Saila juga mengakui bahwa ada perusahaan yang memandang akreditasi kampus. Namun, ia lebih memilih untuk fokus pada pengembangan diri dan keterampilan, mengingat akreditasi program studinya sudah unggul. Sikap ini mencerminkan upaya mahasiswa untuk tetap optimis meski dihadapkan pada penurunan akreditasi institusi.
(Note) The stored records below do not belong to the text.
@[simp] theorem curTh_modVf (s : State) (v : Nat) (f : Vf → Vf) : curTh (modVf s v f) = curTh s := rfl
@[simp] theorem curTh_modLaunch (s : State) (l : Nat) (f : Launch → Launch) : curTh (modLaunch s l f) = curTh s := rfl
@[simp] theorem curTh_modOp (s : State) (o : Nat) (f : Op → Op) : curTh (modOp s o f) = curTh s := rfl
@[simp] theorem curTh_delOp (s : State) (o : Nat) : curTh (delOp s o) = curTh s := rfl
@[simp] theorem curTh_modCol (s : State) (c : Nat) (f : Collector → Collector) : curTh (modCol s c f) = curTh s := rfl
@[simp] theorem curTh_modGraph (s : State) (g : Nat) (f : Graph → Graph) : curTh (modGraph s g f) = curTh s := rfl
@[simp] theorem curTh_setPoison (s : State) (w : Nat) (b : Bool) : curTh (setPoison s w b) = curTh s := rfl
@[simp] theorem curTh_putWord (s : State) (w v : Nat) (b : Bool) : curTh (putWord s w v b) = curTh s := rfl
@[simp] theorem curTh_noteAccess (s : State) (a : Access) : curTh (noteAccess s a) = curTh s := rfl
@[simp] theorem curTh_sched (s : State) (c : Nat) (ev : Instr) (l : List Nat) : curTh (sched s c ev l) = curTh s := rfl
@[simp] theorem curTh_draw (s : State) (v lo hi : Nat) : curTh (draw s v lo hi).2 = curTh s := rfl

@[simp] theorem getVf_putTh (s : State) (t : Nat) (x : Thread) (u : Nat) : getVf (putTh s t x) u = getVf s u := rfl
@[simp] theorem getVf_modTh (s : State) (t : Nat) (f : Thread → Thread) (u : Nat) : getVf (modTh s t f) u = getVf s u := rfl
@[simp] theorem getVf_modCur (s : State) (f : Thread → Thread) (u : Nat) : getVf (modCur s f) u = getVf s u := rfl
@[simp] theorem getVf_modLaunch (s : State) (l : Nat) (f : Launch → Launch) (u : Nat) : getVf (modLaunch s l f) u = getVf s u := rfl
@[simp] theorem getVf_modOp (s : State) (o : Nat) (f : Op → Op) (u : Nat) : getVf (modOp s o f) u = getVf s u := rfl
@[simp] theorem getVf_delOp (s : State) (o : Nat) (u : Nat) : getVf (delOp s o) u = getVf s u := rfl
@[simp] theorem getVf_modCol (s : State) (c : Nat) (f : Collector → Collector) (u : Nat) : getVf (modCol s c f) u = getVf s u := rfl
@[simp] theorem getVf_modGraph (s : State) (g : Nat) (f : Graph → Graph) (u : Nat) : getVf (modGraph s g f) u = getVf s u := rfl
@[simp] theorem getVf_setPoison (s : State) (w : Nat) (b : Bool) (u : Nat) : getVf (setPoison s w b) u = getVf s u := rfl
@[simp] theorem getVf_putWord (s : State) (w v : Nat) (b : Bool) (u : Nat) : getVf (putWord s w v b) u = getVf s u := rfl
@[simp] theorem getVf_noteAccess (s : State) (a : Access) (u : Nat) : getVf (noteAccess s a) u = getVf s u := rfl
@[simp] theorem getVf_sched (s : State) (c : Nat) (ev : Instr) (l : List Nat) (u : Nat) : getVf (sched s c ev l) u = getVf s u := rfl
@[simp] theorem getVf_draw (s : State) (v lo hi : Nat) (u : Nat) : getVf (draw s v lo hi).2 u = getVf s u := rfl
@[simp] theorem getVf_pushPend (s : State) (d : Dest) (v m l : Nat) (u : Nat) : getVf (pushPend s d v m l) u = getVf s u := rfl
Meski audiensi ini diadakan untuk memberikan klarifikasi, banyak mahasiswa merasa bahwa acara tersebut belum memberikan solusi konkret. Mahasiswa akhir sangat mengeluhkan soal akreditasi institusi yang bisa menjadi acuan penting dalam proses rekrutmen di dunia kerja. Prayogo menekankan pentingnya penyebaran informasi hasil audiensi kepada seluruh mahasiswa agar kepercayaan terhadap pimpinan dapat meningkat. Ia juga berharap agar kampus memberikan opsi tambahan, seperti sertifikat keahlian, yang dapat membantu lulusan dalam menghadapi tantangan di dunia kerja. “Saya berharap informasi dari audiensi ini bisa disebarluaskan, agar menambah kepercayaan mahasiswa terhadap pimpinan. Selain itu, kampus sebaiknya memberikan opsi seperti sertifikat keahlian untuk membantu lulusan,” katanya.
Pimpinan Polinema akan melakukan perbaikan dan mencari solusi berdasarkan berbagai saran dari mahasiswa. Meskipun perbaikan ini belum tentu sempurna, tetap akan dijadikan bahan evaluasi. Salah satu harapan terbesar mahasiswa adalah adanya komunikasi yang lebih baik dan transparansi dari pihak pimpinan. Prayogo berharap agar ke depan, miskomunikasi antara pimpinan, jurusan, dan mahasiswa dapat dikurangi. Ia juga meminta agar jurusan lebih responsif terhadap pertanyaan mahasiswa agar tidak terjadi kesalahpahaman. Saila menambahkan bahwa setiap keputusan yang mempengaruhi akreditasi sebaiknya disuarakan kepada mahasiswa, tidak hanya dibahas dalam rapat internal pimpinan.